Records drawn from a dataset
◇ ◇ ◇

/-- The rows of spec/13_traffic_manager.md. -/
def rows13 : List RegRow := [
  ⟨"SHP_BUF_BASE", 0x00040000, [], [⟨31, 12, .rw, 0⟩, ⟨0, 0, .rw, 0⟩]⟩,
  ⟨"SHP_SRAM_USE", 0x00040004, [], [⟨16, 0, .ro, 0⟩]⟩,
  ⟨"SHP_DRAM_USE", 0x00040008, [], [⟨21, 0, .ro, 0⟩]⟩,
  ⟨"SHP_ECC", 0x0004000C, [], [⟨31, 16, .rw, 0⟩, ⟨15, 0, .rw, 0⟩]⟩,
  ⟨"SHP_POL_DROP", 0x00040010, [], [⟨31, 0, .rw, 0⟩]⟩,
  ⟨"SHP_RECOVER", 0x00040014, [], [⟨15, 0, .rw, 0⟩]⟩,
  ⟨"SHP_Q_CFG", 0x00041000, [(64, 0x10)], [⟨31, 24, .rw, 16⟩, ⟨23, 14, .rw, 8⟩, ⟨13, 0, .rw, 64⟩]⟩,
  ⟨"SHP_Q_DEPTH", 0x00041004, [(64, 0x10)], [⟨31, 0, .ro, 0⟩]⟩,
  ⟨"SHP_Q_DROP", 0x00041008, [(64, 0x10)], [⟨31, 16, .rw, 0⟩, ⟨15, 8, .rw, 0⟩, ⟨7, 0, .rw, 0⟩]⟩,
  ⟨"SHP_Q_SOJ", 0x0004100C, [(64, 0x10)], [⟨31, 0, .ro, 0⟩]⟩,
  ⟨"SHP_PORT_CTRL", 0x00042000, [(8, 0x40)], [⟨5, 5, .ro, 0⟩, ⟨4, 4, .ro, 0⟩, ⟨0, 0, .rw, 0⟩]⟩,
  ⟨"SHP_PORT_GSTAT", 0x00042004, [(8, 0x40)], [⟨15, 8, .ro, 0⟩, ⟨7, 0, .ro, 255⟩]⟩,
  ⟨"SHP_PORT_CYC0", 0x00042008, [(8, 0x40)], [⟨31, 0, .rw, 0⟩]⟩,
  ⟨"SHP_PORT_CYC1", 0x0004200C, [(8, 0x40)], [⟨31, 0, .rw, 0⟩]⟩,
  ⟨"SHP_PORT_LEN", 0x00042010, [(8, 0x40)], [⟨15, 8, .rw, 0⟩, ⟨7, 0, .rw, 0⟩]⟩,
  ⟨"SHP_PORT_T0_HI", 0x00042014, [(8, 0x40)], [⟨15, 0, .ro, 0⟩]⟩,
  ⟨"SHP_PORT_T0_LO", 0x00042018, [(8, 0x40)], [⟨31, 0, .ro, 0⟩]⟩,
  ⟨"SHP_PORT_T0_NS", 0x0004201C, [(8, 0x40)], [⟨29, 0, .ro, 0⟩]⟩,
  ⟨"SHP_PORT_VT_HI", 0x00042020, [(8, 0x40)], [⟨15, 0, .ro, 0⟩]⟩,
  ⟨"SHP_PORT_VT_LO", 0x00042024, [(8, 0x40)], [⟨31, 0, .ro, 0⟩]⟩,
  ⟨"SHP_PORT_STAT", 0x00042028, [(8, 0x40)], [⟨15, 0, .rw, 0⟩]⟩,
  ⟨"SHP_GATE_LIST", 0x00044000, [(8192, 0x4)], [⟨31, 0, .rw, 0⟩]⟩,
  ⟨"SHP_POL_RATE", 0x0004C000, [(1024, 0x10)], [⟨31, 0, .rw, 0⟩]⟩,
  ⟨"SHP_POL_CBS", 0x0004C004, [(1024, 0x10)], [⟨31, 31, .w1s, 0⟩, ⟨23, 0, .rw, 0⟩]⟩,
  ⟨"SHP_POL_TOKENS", 0x0004C008, [(1024, 0x10)], [⟨31, 0, .ro, 0⟩]⟩,
  ⟨"SHP_POL_DROPS", 0x0004C00C, [(1024, 0x10)], [⟨31, 0, .rw, 0⟩]⟩]

/-- The rows of spec/14_ethernet_macs.md. -/
def rows14 : List RegRow := [
  ⟨"MAC_CTRL", 0x00020000, [(2, 0x1000)], [⟨31, 18, .rw, 9216⟩, ⟨11, 10, .rw, 1⟩, ⟨9, 8, .rw, 0⟩, ⟨4, 4, .rw, 0⟩, ⟨3, 3, .rw, 1⟩, ⟨2, 2, .rw, 1⟩, ⟨0, 0, .rw, 0⟩]⟩,
  ⟨"MAC_CTRL", 0x00022000, [(6, 0x1000)], [⟨31, 18, .rw, 9216⟩, ⟨11, 10, .rw, 0⟩, ⟨9, 8, .rw, 0⟩, ⟨4, 4, .rw, 0⟩, ⟨3, 3, .rw, 1⟩, ⟨2, 2, .rw, 1⟩, ⟨0, 0, .rw, 0⟩]⟩,
  ⟨"MAC_STATUS", 0x00020004, [(8, 0x1000)], [⟨8, 8, .ro, 0⟩, ⟨7, 7, .ro, 0⟩, ⟨6, 6, .ro, 0⟩, ⟨5, 5, .ro, 0⟩, ⟨2, 2, .ro, 0⟩, ⟨1, 1, .ro, 0⟩, ⟨0, 0, .ro, 0⟩]⟩,
  ⟨"MAC_ADDR_LO", 0x00020008, [(8, 0x1000)], [⟨31, 0, .rw, 0⟩]⟩,
  ⟨"MAC_ADDR_HI", 0x0002000C, [(8, 0x1000)], [⟨15, 0, .rw, 0⟩]⟩,
  ⟨"MAC_LINK", 0x00020010, [(8, 0x1000)], [⟨31, 16, .rw, 10⟩, ⟨15, 0, .rw, 100⟩]⟩,
  ⟨"MAC_PAUSE", 0x00020014, [(8, 0x1000)], [⟨31, 16, .rw, 65535⟩, ⟨15, 0, .rw, 32767⟩]⟩,
  ⟨"MAC_WM", 0x00020018, [(2, 0x1000)], [⟨31, 16, .rw, 448⟩, ⟨15, 0, .rw, 320⟩]⟩,
  ⟨"MAC_WM", 0x00022018, [(6, 0x1000)], [⟨31, 16, .rw, 96⟩, ⟨15, 0, .rw, 64⟩]⟩,
  ⟨"MAC_RXBUF", 0x0002001C, [(2, 0x1000)], [⟨31, 16, .ro, 512⟩, ⟨15, 0, .ro, 0⟩]⟩,
  ⟨"MAC_RXBUF", 0x0002201C, [(6, 0x1000)], [⟨31, 16, .ro, 128⟩, ⟨15, 0, .ro, 0⟩]⟩,
  ⟨"MAC_PE_CTRL", 0x00020020, [(8, 0x1000)], [⟨23, 16, .rw, 255⟩, ⟨15, 8, .rw, 10⟩, ⟨3, 2, .rw, 0⟩, ⟨1, 1, .rw, 0⟩, ⟨0, 0, .rw, 0⟩]⟩,
  ⟨"MAC_PTP_LAT", 0x00020024, [(8, 0x1000)], [⟨31, 16, .rw, 0⟩, ⟨15, 0, .rw, 0⟩]⟩,
  ⟨"MAC_PTP_TX_SEC_HI", 0x00020028, [(8, 0x1000)], [⟨15, 0, .ro, 0⟩]⟩,
  ⟨"MAC_PTP_TX_SEC_LO", 0x0002002C, [(8, 0x1000)], [⟨31, 0, .ro, 0⟩]⟩,
  ⟨"MAC_PTP_TX_NS", 0x00020030, [(8, 0x1000)], [⟨29, 0, .ro, 0⟩]⟩,
  ⟨"MAC_PTP_TX_ID", 0x00020034, [(8, 0x1000)], [⟨31, 31, .w1c, 0⟩, ⟨19, 16, .ro, 0⟩, ⟨15, 0, .ro, 0⟩]⟩,
  ⟨"MAC_CNT_HALF_LO", 0x00020100, [(8, 0x1000)], [⟨31, 0, .w1c, 0⟩]⟩,
  ⟨"MAC_CNT_HALF_HI", 0x00020104, [(8, 0x1000)], [⟨31, 0, .w1c, 0⟩]⟩,
  ⟨"MAC_CNT_CLR", 0x00020108, [(8, 0x1000)], [⟨0, 0, .rwsc, 0⟩]⟩,
  ⟨"MAC_CNT_LO", 0x00020400, [(8, 0x1000), (64, 0x8)], [⟨31, 0, .ro, 0⟩]⟩,
  ⟨"MAC_CNT_HI", 0x00020404, [(8, 0x1000), (64, 0x8)], [⟨15, 0, .ro, 0⟩]⟩]
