-- ==== Sys2Proof/Machine/State.lean ====
section
/-! DEFINITION. The state: everything the spec gives the block, as plain data, and the queue of commands that wait. -/

namespace Sys2Proof.Machine

/-! ## Events (22_events_and_monitors.md) -/

/-- A log record, its four words (R486). -/
structure LogRec where
  w0 : Word
  w1 : Word
  w2 : Word
  w3 : Word
deriving DecidableEq, Repr, Inhabited

/-- An event raised in this step and not yet logged (R482, R485): its source, unit, detail, advanced sequence number, NT of the raise, whether it
is enabled, and whether it was raised while the HUB was off. -/
structure PendEvt where
  src : Nat
  unit : Nat
  detail : Nat
  seq : Nat
  at_ : Nat
  enabled : Bool
  late : Bool
deriving DecidableEq, Repr, Inhabited

/-- The event system's own state. -/
structure Evt where
  /-- Sequence number of each source (R482). -/
  seq : SMap Nat
  /-- Events raised in this step, logged at its end in ascending source number (R485). -/
  pend : List PendEvt
  /-- The log, oldest record first, up to 1,024 records (R485). -/
  log : List LogRec
  /-- The latched record (R487). -/
  latch : Option LogRec
  /-- Notifications collected for the next management frames, with their sources (R483). -/
  mgmtOut : List (Nat × LogRec)
  /-- Events raised while the HUB was off, in order of occurrence: source, unit, detail (R485). -/
  lateq : List (Nat × Nat × Nat)
  /-- Event 6 is armed (R488, R511). -/
  arm6 : Bool
  /-- A temperature trip is in progress (R125, R511). -/
  trip : Bool
deriving DecidableEq, Repr, Inhabited

def Evt.reset : Evt := ⟨[], [], [], none, [], [], true, false⟩

/-! ## String links (01_architecture.md) -/

/-- A flit in a replay buffer (R17): its sequence number, type, payload and how often it was resent. -/
structure FlitRec where
  seq : Nat
  ty : Nat
  payload : Bytes
  resent : Nat
deriving DecidableEq, Repr, Inhabited

/-- One direction of a string link (R16 to R18). -/
structure LinkDir where
  /-- Sequence number of the next flit to send. -/
  next : Nat
  /-- The replay buffer, oldest flit first, up to 64 flits. -/
  replay : List FlitRec
  /-- Pieces of transfers that the sender holds back because the buffer is full: type and payload (R17). -/
  stalled : List (Nat × Bytes)
  /-- The sender resends from its replay buffer until the flit with this sequence number is acknowledged (R18). -/
  resendTo : Option Nat
  /-- The flits this direction put on the lanes in the last step that sent any: the bytes each lane carried of each (R16). -/
  wire : List (List (Nat × Bytes))
  /-- The sequence number the receiver expects next. -/
  expect : Nat
  /-- The receiver discards until it gets the flit it expects (R18). -/
  discarding : Bool
  /-- The next flit the receiver's side sends carries a nak. -/
  nakOwed : Bool
  /-- Delivered flits, oldest first: type and payload. -/
  delivered : List (Nat × Bytes)
deriving DecidableEq, Repr, Inhabited

def LinkDir.reset : LinkDir := ⟨0, [], [], none, [], 0, false, false, []⟩

/-- A string link: its lanes and its two directions, out of the HUB and into it. -/
structure Link where
  /-- Lanes retired, bit k for lane k (R22 to R25). -/
  retired : Nat
  /-- The failed data lane whose bytes lane 8 carries (R22). -/
  spared : Option Nat
  up : Bool
  retraining : Bool
  /-- No good lane is left: the die is isolated (R24). -/
  isolated : Bool
  /-- Block-check errors of each lane inside the running window: lane and XO count (R21). -/
  laneErrs : List (Nat × Nat)
  out : LinkDir
  in_ : LinkDir
deriving DecidableEq, Repr, Inhabited

def Link.reset : Link := ⟨0, none, false, false, false, [], LinkDir.reset, LinkDir.reset⟩

/-! ## Abacus monitors (22_events_and_monitors.md) -/

/-- The statistics of one window (R491). -/
structure MonStat where
  min_ : Int
  max_ : Int
  count : Nat
  sum : Int
  hist : SMap Nat
deriving DecidableEq, Repr, Inhabited

def MonStat.empty : MonStat := ⟨0x7FFFFFFF, -0x80000000, 0, 0, []⟩

/-- The result registers of an instance (R490). -/
structure MonRes where
  stat : MonStat
  seq : Nat
  stepped : Bool
deriving DecidableEq, Repr, Inhabited

def MonRes.reset : MonRes := ⟨MonStat.empty, 0, false⟩

/-- One Abacus instance. -/
structure Mon where
  cur : MonStat
  last : MonRes
  /-- The latched results and the XO count at the latch (R493). -/
  latch : Option (MonRes × Nat)
  /-- The comparison held for the previous window (R492). -/
  held : Bool
deriving DecidableEq, Repr, Inhabited

def Mon.reset : Mon := ⟨MonStat.empty, MonRes.reset, none, false⟩

/-! ## Power, boot and the Command Port (18_configuration_and_commands.md, 19_power_and_wake.md) -/

/-- The states of the AO status byte (R447). -/
inductive PwrMode where
  | run | vigil | dormant | wakeFail
deriving DecidableEq, Repr, Inhabited

/-- A state entry in progress (R442, R443): toward DORMANT or VIGIL, and which group of domains drains. -/
structure PwrEntry where
  dormant : Bool
  /-- Draining: the baseband domains (true) or the radio domains. -/
  basebands : Bool
deriving DecidableEq, Repr, Inhabited

/-- A wake in progress (R448): its stage 1 to 4, the timeouts of that stage so far, and the state it left: 1 VIGIL, 2 DORMANT, 3 WAKE_FAIL. -/
structure Wake where
  stage : Nat
  timeouts : Nat
  from_ : Nat
deriving DecidableEq, Repr, Inhabited

/-- Power and reset. -/
structure Pwr where
  /-- AO is powered. -/
  aoOn : Bool
  /-- The HUB is powered and out of reset. -/
  hubOn : Bool
  /-- RESET_N is held low (R478). -/
  resetLow : Bool
  /-- Brown-out holds the device (R480). -/
  brown : Bool
  /-- VIN lies outside 10.8 to 13.2 V (R476). -/
  vinOut : Bool
  /-- Cause of the reset that the coming boot records (R479). -/
  cause : Nat
  mode : PwrMode
  entry : Option PwrEntry
  wake : Option Wake
  /-- An address match awaits or drives a wake (R447). -/
  wakePending : Bool
  /-- Stage that failed last (R447). -/
  failStage : Nat
  /-- Jack holds the I2C pins (R445). -/
  jack : Bool
  /-- GPIO2 to GPIO0 as latched (R430, R504). -/
  straps : Nat
  /-- State of each domain of R437 that is not in state 1 (on): 0 off, 2 fenced, 3 powering up. -/
  doms : SMap Nat
  /-- The management MAC of the VIGIL entry under way or held (R441). -/
  mgmtMac : Nat
  /-- The domains that the VIGIL entry turned off (R448). -/
  vigilOff : List Nat
deriving DecidableEq, Repr, Inhabited

def Pwr.reset : Pwr := ⟨true, true, false, false, false, 1, .run, none, none, false, 0, false, 0, [], 0, []⟩

/-- Where boot stands (R420). -/
inductive BootPhase where
  | idle | applying | run | fail
deriving DecidableEq, Repr, Inhabited

/-- Boot's own state. -/
structure Boot where
  phase : BootPhase
  /-- The copy whose records are being applied: 0 A, 1 B. -/
  cur : Nat
  /-- The words of the copy's body that are left. -/
  rest : List Word
  /-- The POLL record waited on: address, mask, value (R419). -/
  poll : Option (Nat × Nat × Nat)
  /-- XO count at which that POLL times out. -/
  pollBy : Nat
  /-- The copies still to try after this one. -/
  others : List Nat
  /-- The copy in force (R420, R434). -/
  inForce : Option Nat
deriving DecidableEq, Repr, Inhabited

def Boot.reset : Boot := ⟨.idle, 0, [], none, 0, [], none⟩

/-- A command in the queue (R423, R428). -/
structure Cmd where
  /-- It came in a management frame. -/
  mgmt : Bool
  /-- The number of its management frame. -/
  frame : Nat
  op : Nat
  tag : Nat
  addr : Nat
  arg : Nat
  data : Bytes
  /-- Its byte count disagrees with its op and arg (R430). -/
  bad : Bool
  /-- An ABORT has targeted it (R428). -/
  targeted : Bool
  /-- Targeted before its commit point. -/
  aborted : Bool
  /-- For an ABORT: the status it completes with. -/
  outcome : Nat
  /-- Its queue entry was lost (R466). -/
  lost : Bool
deriving DecidableEq, Repr, Inhabited

/-- A completion record (R426) or an event notification record (R483). -/
structure CmdRec where
  notif : Bool
  op : Nat
  status : Nat
  tag : Nat
  abortLate : Bool
  partial_ : Bool
  detail : Nat
  data : Bytes
deriving DecidableEq, Repr, Inhabited

/-- A management frame under service (R433): its number, the commands of it not yet complete, its completions, and where its source is. -/
structure MgmtReply where
  frame : Nat
  left : Nat
  done : List CmdRec
  ip : Bytes
  udp : Nat
deriving DecidableEq, Repr, Inhabited

/-- A management frame that waits for the replay-counter log (R474): its counter, and its commands. -/
structure MgmtWait where
  counter : Nat
  body : Bytes
  ip : Bytes
  udp : Nat
deriving DecidableEq, Repr, Inhabited

/-- The command that executes over several steps (R428): the words of a READ, WRITE or TABLE_WRITE done so far, with what the READ has
read and whether a word was refused; an NVM phase; or a POWER domain command. -/
inductive CmdBusy where
  | words (done : Nat) (data : Bytes) (refused : Bool)
  | nvmOpen | nvmData | nvmClose
  | domain (code : Nat) (up : Bool)
deriving DecidableEq, Repr, Inhabited

/-- The Command Port. -/
structure CmdPort where
  /-- Commands queued or executing, oldest first, up to 32 (R429). -/
  queue : List Cmd
  /-- The command at the head of the queue executes over several steps. -/
  busy : Option CmdBusy
  /-- Unread I2C records in the order in which they were placed (R430). -/
  i2c : List CmdRec
  /-- The bytes the last I2C read transaction returned; the model's own field (log entry 2). -/
  i2cOut : Bytes
  /-- Completions of management frames, frame by frame (R433). -/
  replies : List MgmtReply
  /-- Number of the next management frame. -/
  nextFrame : Nat
  /-- Last accepted replay counter (R431, R432). -/
  replay : Nat
  /-- The TT3008's own counter of R433. -/
  own : Nat
  /-- Record number of the replay-counter log, and the value being logged (R474). -/
  logNo : Nat
  logging : Option Nat
  /-- Frames that wait for the log write (R474). -/
  waiting : List MgmtWait
deriving DecidableEq, Repr, Inhabited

◇ ◇ ◇

--- What you will do ---
Show all lines above holding the word "lost".

--- Response to this task ---
  /-- Its queue entry was lost (R466). -/
  lost : Bool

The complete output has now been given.